/-- The screen chosen for a credential (R97). -/
def GateRun.chooseScreen (w : GateRun) (choice : Nat) : Option ScreenId :=
  match finOf 4 choice with
  | some sc => some sc
  | none => w.anyScreen

/-- What check 1 of an admission reads: whether the ticket is in the used-ticket set or carried by a car record, and
whether a read met a parity fault (R98). -/
def Yard.ticketReads (y : Yard) (ticket : Nat) : (Bool × Bool) × Yard :=
  match y.readTicket Yard.drain ticket with
  | (rt, y) =>
    match Yard.searchCars Yard.drain (fun c => c.ticket == ticket) y.carSlotsInUse y with
    | (car, lost, y) => ((rt.record?.isSome || car.isSome, rt.faulty || lost), y)

/-- The first failing check of an admission, in the order of R98. -/
def GateRun.admissionFailure (w : GateRun) (sc : Option ScreenId) (used lost : Bool) : Option Refuse :=
  match used, sc with
  | true, _ => some .used
  | false, none => some .late
  | false, some sc =>
    if !(w.site.screens[sc]).gateOpen then some .late
    else if w.yard.capacity[sc] ≤ w.yard.admittedCount[sc] then some .full
    else if (lowestFree w.yard.store.cars TableId.car.size).isNone ∨
        (lowestFree w.yard.store.tickets TableId.ticket.size).isNone then some .full
    else if lost then some .storeError
    else if w.lane.closeDeferred then some .closed
    else none

/-- A ticket enters the used-ticket set in the lowest free slot (R99, R111). -/
def Yard.addTicket (y : Yard) (slot ticket : Nat) (ln : LaneId) (minute : Nat) : Yard :=
  y.setTicketSlot slot ((y.ticketSlot slot).write { ticket := ticket, lane := ln, minute := minute })

/-- An admission (R99). -/
def GateRun.admitCar (w : GateRun) (ticket : Nat) (cls : TicketClass) (sc : ScreenId) (carSlot ticketSlot : Nat) :
    GateRun :=
  let c := w.yard.createCar carSlot ticket cls sc w.id w.site.minute
  let w := { w with yard := c.2.addTicket ticketSlot ticket w.id w.site.minute }
  ((w.enterOpening (.admission c.1 ticket sc)).answer (.admitted sc)).raise (.admitted w.id c.1 ticket cls sc)

/-- Raise the refusal count of a reason (R100). -/
def LaneCounts.refusal (c : LaneCounts) (r : Refuse) : LaneCounts :=
  match r with
  | .used => { c with used := satInc c.used }
  | .late => { c with late := satInc c.late }
  | .full => { c with full := satInc c.full }
  | .storeError => { c with storeError := satInc c.storeError }
  | .closed => { c with closed := satInc c.closed }

/-- The admission decision (R97 to R100). -/
def GateRun.decideAdmission (w : GateRun) (ticket : Nat) (cls : TicketClass) (choice : Nat) : GateRun :=
  let sc := w.chooseScreen choice
  match w.yard.ticketReads ticket with
  | ((used, lost), y) =>
    let w := { w with yard := y }
    match w.admissionFailure sc used lost, sc, lowestFree y.store.cars TableId.car.size,
        lowestFree y.store.tickets TableId.ticket.size with
    | none, some sc, some i, some j => w.admitCar ticket cls sc i j
    | some r, _, _, _ =>
      ((w.answer (.refusedFor r)).count fun c => c.refusal r).raise (.refuse w.id ticket cls choice sc r)
    | none, _, _, _ => w

/-- An exit read (R106, R107). -/
def GateRun.readExit (w : GateRun) (ticket : Nat) : GateRun :=
  if w.lane.closeDeferred then w.answer .laneClosed
  else
    match w.yard.exitRead ticket with
    | (some car, y) => (({ w with yard := y } : GateRun).enterOpening (.exit car)).answer .go
    | (none, y) => ({ w with yard := y } : GateRun).answer .notFound

/-- A credential record reaches the part (R94). -/
def GateRun.credential (w : GateRun) (c : Credential) : GateRun :=
  match goodCredential c, TicketClass.of c.cls with
  | true, some cls =>
    match w.lane.state with
    | .present => if isExit w.id then w.readExit c.ticket else w.decideAdmission c.ticket cls c.choice
    | .closed => w.answer .laneClosed
    | .empty => w.answer .reRead
    | .opening => w.answer .reRead
    | .passing => w.answer .reRead
    | .closing => w.answer .reRead
    | .stalled => w.answer .reRead
  | _, _ => (w.answer .reRead).count fun k => { k with readerErrors := satInc k.readerErrors }

/-! ## Requests (R95, R106) -/

/-- LANE OPEN in RUN (R95). -/
def GateRun.openLane (w : GateRun) : GateRun :=
  if w.lane.state = .closed then
    if Detector.isOccupied w.lane.barrierLoop then w.enterPassing else w.enterIdle
  else w.mod fun l => { l with closeDeferred := false }

/-- LANE CLOSE (R106): the answer tells whether the close is deferred. -/
def GateRun.closeLane (w : GateRun) : Bool × GateRun :=
  match w.lane.state with
  | .closed => (false, w)
  | .empty => (false, w.close)
  | .present => (true, w.mod fun l => { l with closeDeferred := true, exitRead := none })
  | .opening => (true, w.mod fun l => { l with closeDeferred := true })
  | .passing => (true, w.mod fun l => { l with closeDeferred := true })
  | .closing => (true, w.mod fun l => { l with closeDeferred := true })
  | .stalled => (true, w.mod fun l => { l with closeDeferred := true })

/-! ## Resets (R115, R116) -/

/-- A lane after a device reset or power-on (R115): detectors and feedback are read as they stand. -/
def Lane.deviceReset (l : Lane) : Lane :=
  { Lane.reset with
    arming := l.arming, barrierLoop := l.barrierLoop, feedback := l.feedback,
    command := if Detector.isOccupied l.barrierLoop then .up else .down }

/-- A lane at the night's end (R116). -/
def Lane.closeNight (l : Lane) : Lane :=
  { l with counts := LaneCounts.zero }

end Sys2Proof.Machine
end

◇ ◇ ◇ ◇ ◇ ◇ ◇

- [What you should do]
How many of the lines in the data above carry the word "ticketSlot"? Say the number and nothing else.

- [Worked solution]
3